我已经想不起来了。
如今回想起来,难怪,我第一次将他踹进水里的时候,就觉得他有几分眼熟……
“当年,你可有怪过我……没能认出你?”
“对不起,那时我伤了脑子,很多事都记不清了。”
“早知是你,该我,去寻你……”
“阿漓……”
……
“西儿……鸾鸾。”
“鸾儿,你疼不疼。”
“阿鸾!”
我睡得正熟呢,忽然被身边人的惊呼吓醒,揉揉眼睛,疲倦地将手搭在男人脖子上:“嗯?干嘛,我没有走啊。”
身畔人似做了什么不好的梦,二话没说就将我用力抱住,闷声喃喃:
“我不怪你,哪怕你不记得我了,我也不怪你,我来找你……阿鸾,我来找你!”
我怔了怔,睁开沉重睡眼,环住他的脖子,温柔摸摸他的头:“做噩梦了?别怕别怕,我在,阿漓,你找到我了。”
“鸾鸾……”他喘息声很重,紧搂住我腰肢,像是在同谁较劲,沉声坚定道:“不管你是谁,我都不会放你走了。”
我拿他没办法地轻轻用手给他梳理额前散乱的银发,“好,不放。玉鸾是阿漓的,鸾镜也是阿漓的,无论我是谁,我都是阿漓的。”

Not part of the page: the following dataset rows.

/-- R301, R311, with the opcode and address bytes of R302, R307, R308 and R310: an opcode resets the unlock progress and
expects the address, an address byte sets the pointer, and the EEPROM and ID reads answer the addressed byte from the address
byte on, modulo 256 and modulo 16. The address byte of READ is `RtcTimeRefresh`. -/
def Obligations.RtcAddressRows : Prop :=
  ∀ (s : State) (b : Byte), s.rtc.link.lastEdge b →
    let r := s.rtc
    let next := exec (.serialWriteState .rtc true false false) s
    let opens := fun (i : Instr) (cmd : RtcCmd) =>
      exec i s = .next ({ s with rtc := { r with unlock := 0, cmd := cmd, link := r.link.after 0xFF#8 } }.answer .none)
    let goes := fun (cmd : RtcCmd) (addr resp : Byte) =>
      next = .next ({ s with rtc := { r with addr := addr, cmd := cmd, link := r.link.after resp } }.answer .none)
    let eeAt := fun a : Byte => Memory.read 0xFF#8 r.ee a.toNat
    let idAt := fun a : Byte => Memory.read 0xFF#8 r.id a.toNat
    (r.cmd = .idle →
      (b = 0x03#8 → opens .rtcEeRead .eeReadAddr) ∧
      (b = 0x02#8 → opens .rtcEeWrite .eeWriteAddr) ∧
      (b = 0x13#8 → opens .rtcRead .ramReadAddr) ∧
      (b = 0x12#8 → opens .rtcWrite .ramWriteAddr) ∧
      (b = 0x33#8 → opens .rtcIdRead .idReadAddr)) ∧
    (r.cmd = .eeReadAddr → goes .eeReadData (BitVec.ofNat 8 ((b.toNat + 1) % 256)) (eeAt b)) ∧
    (r.cmd = .eeReadData → goes .eeReadData (BitVec.ofNat 8 ((r.addr.toNat + 1) % 256)) (eeAt r.addr)) ∧
    (r.cmd = .idReadAddr →
      goes .idReadData (BitVec.ofNat 8 ((b.toNat % 16 + 1) % 16)) (idAt (BitVec.ofNat 8 (b.toNat % 16)))) ∧
    (r.cmd = .idReadData → goes .idReadData (BitVec.ofNat 8 ((r.addr.toNat + 1) % 16)) (idAt r.addr)) ∧
    (r.cmd = .eeWriteAddr → goes .eeWriteData b 0xFF#8) ∧
    (r.cmd = .ramWriteAddr → goes .ramWriteData b 0xFF#8) ∧
    (r.cmd = .idWriteAddr → goes .idWriteData (BitVec.ofNat 8 (b.toNat % 16)) 0xFF#8)

/-- R305, R306, R292: SRREAD answers the status at its opcode and at every further byte and keeps the unlock progress;
SRWRITE sets BP when the latch is set. -/
def Obligations.RtcStatusRows : Prop :=
  ∀ (s : State) (b : Byte), s.rtc.link.lastEdge b →
    let r := s.rtc
    let status := (r.bp.setWidth 8 <<< 2) ||| (if r.wel then 0x02#8 else 0x00#8)
    let next := exec (.serialWriteState .rtc true false false) s
    (r.cmd = .idle → b = 0x05#8 →
      exec .rtcSrRead s = .next ({ s with rtc := { r with cmd := .readStatus, link := r.link.after status } }.answer .none)) ∧
    (r.cmd = .readStatus → next = .next ({ s with rtc := { r with link := r.link.after status } }.answer .none)) ∧
    (r.cmd = .idle → b = 0x01#8 →
      exec .rtcSrWrite s =
        .next ({ s with rtc := { r with unlock := 0, cmd := .writeStatus, link := r.link.after 0xFF#8 } }.answer .none)) ∧
    (r.cmd = .writeStatus → r.wel = true →
      next = .next ({ s with rtc := { r with bp := ((b >>> 2) &&& 3#8).setWidth 2, writeIssued := true, cmd := .done
                                             link := r.link.after 0xFF#8 } }.answer .none)) ∧
    (r.cmd = .writeStatus → r.wel = false →
      next = .next ({ s with rtc := { r with cmd := .done, link := r.link.after 0xFF#8 } }.answer .none))

/-- R309, R310: UNLOCK steps to 1 on `$55` and from 1 to 2 on `$AA`, any other key goes back to 0; IDWRITE is armed only at 2
with the latch set, and uses the progress up either way. -/
def Obligations.RtcUnlockRows : Prop :=
  ∀ (s : State) (b : Byte), s.rtc.link.lastEdge b →
    let r := s.rtc
    let l := r.link.after 0xFF#8
    let next := exec (.serialWriteState .rtc true false false) s
    (r.cmd = .idle → b = 0x14#8 →
      exec .rtcUnlock s = .next ({ s with rtc := { r with cmd := .unlockKey, link := l } }.answer .none)) ∧
    (r.cmd = .unlockKey →
      next = .next ({ s with rtc := { r with
        unlock := if r.unlock = 0 ∧ b = 0x55#8 then 1 else if r.unlock = 1 ∧ b = 0xAA#8 then 2 else 0
        cmd := .done, link := l } }.answer .none)) ∧
    (r.cmd = .idle → b = 0x32#8 → r.unlock = 2 → r.wel = true →
      exec .rtcIdWrite s = .next ({ s with rtc := { r with unlock := 0, cmd := .idWriteAddr, link := l } }.answer .none)) ∧
    (r.cmd = .idle → b = 0x32#8 → r.unlock ≠ 2 ∨ r.wel = false →
      exec .rtcIdWrite s = .next ({ s with rtc := { r with unlock := 0, cmd := .done, link := l } }.answer .none))

/-- R312: CLRRAM clears the SRAM `0x20-0x5F` and keeps every other register. -/
def Obligations.RtcClrRamRow : Prop :=
  ∀ s : State, s.rtc.link.lastEdge 0x54#8 → s.rtc.cmd = .idle →
    ∃ ram, (∀ a, Memory.read 0x00#8 ram a = if 0x20 ≤ a ∧ a ≤ 0x5F then 0x00#8 else Memory.read 0x00#8 s.rtc.ram a) ∧
      exec .rtcClrRam s =
        .next ({ s with rtc := { s.rtc with unlock := 0, ram := ram, cmd := .done, link := s.rtc.link.after 0xFF#8 } }.answer .none)

/-- R300, R307: the address byte of READ puts the host clock into the seven time registers, in packed BCD with the control
bits kept and the leap-year flag, changes no other register, and answers the addressed byte of the refreshed RAM. The clock's
fields have the two digits that packed BCD holds, and a day of the week. -/
def Obligations.RtcTimeRefresh : Prop :=
  ∀ (s : State) (b : Byte), s.rtc.link.lastEdge b → s.rtc.cmd = .ramReadAddr → Memory.wf 0x00#8 s.rtc.ram →
    s.clock.sec ≤ 99 → s.clock.min ≤ 99 → s.clock.hour ≤ 99 → s.clock.day ≤ 99 → s.clock.month ≤ 99 → s.clock.wday ≤ 6 →
    let t := s.clock
    let old := fun a => Memory.read 0x00#8 s.rtc.ram a
    let packed := fun n : Nat => BitVec.ofNat 8 (16 * (n / 10) + n % 10)
    let leap := if t.year % 100 % 4 = 0 then 0x20#8 else 0x00#8
    ∃ ram, Memory.wf 0x00#8 ram ∧
      Memory.read 0x00#8 ram 0x01 = (old 0x01 &&& 0x80#8) ||| packed t.sec ∧
      Memory.read 0x00#8 ram 0x02 = (old 0x02 &&& 0x80#8) ||| packed t.min ∧
      Memory.read 0x00#8 ram 0x03 = (old 0x03 &&& 0x80#8) ||| packed t.hour ∧
      Memory.read 0x00#8 ram 0x04 = (old 0x04 &&& 0xF8#8) ||| BitVec.ofNat 8 (t.wday + 1) ∧
      Memory.read 0x00#8 ram 0x05 = (old 0x05 &&& 0xC0#8) ||| packed t.day ∧
      Memory.read 0x00#8 ram 0x06 = (old 0x06 &&& 0xC0#8) ||| leap ||| packed t.month ∧
      Memory.read 0x00#8 ram 0x07 = packed (t.year % 100) ∧
      (∀ a, a = 0 ∨ 7 < a → Memory.read 0x00#8 ram a = old a) ∧
      exec (.serialWriteState .rtc true false false) s =
        .next ({ s with rtc := { s.rtc with
          ram := ram, cmd := .ramReadData, addr := if b = 0x5F#8 then 0x00#8 else b + 1
          link := s.rtc.link.after (if b.toNat < 0x60 then Memory.read 0x00#8 ram b.toNat else 0xFF#8) } }.answer .none)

他幽深的青眸这才恢复少许清明,握住我的腰,痴痴瞧了我一阵后,低头吻住我的唇……
“是为夫不好,把鸾鸾吓醒了。”
“我以前也没少半夜将你折腾醒。”
“中午了,阿鸾还睡么?”
“晚上才下地宫呢……”
“好,那我们再睡会。”
“阿漓……那东西,在监视我们。”
“嗯,我知道。”
“那你还,往里挤……”
“本尊便是要让他清楚,阿鸾,你是我夫人……别用力……”
“你、过分,不理你了。”
“鸾鸾……”
“亲我也没用。”
“那,咬呢……”
“你、别乱咬啊。”
“如何算是乱咬……”
“乱咬就是……嗯,呐,像这样……”
“傻阿鸾。”
“青青……”
“嗯?”
“我超爱你啦。”
“为夫也是。”
我俩旁若无人地在床上翻滚折腾,良久,那团黑气才在门缝外荡然散去——
晚饭后,我们一行人带好工具,起程前去月魂坡。
路上,见我和青漓腻腻歪歪地手牵手,银杏怀疑道:“镜镜,你和蛇王大人昨晚……干嘛了?”
我愣了下:“啊?杏杏何故有此一问呢!”
阿乞亦是一脸嫌弃地指了指我和青漓十指相扣的那双手:
“你俩从前出门,都是帝君抱你腰,或者你挽帝君胳膊,今天你俩手牵手,这一路都没撒开过。
按照以往的习惯,帝君搂你,或是你挽着帝君,顶多走两里路你就撒手自己往前跑到处玩了!今天,你竟然、都走五里路了,还能继续和帝君腻歪……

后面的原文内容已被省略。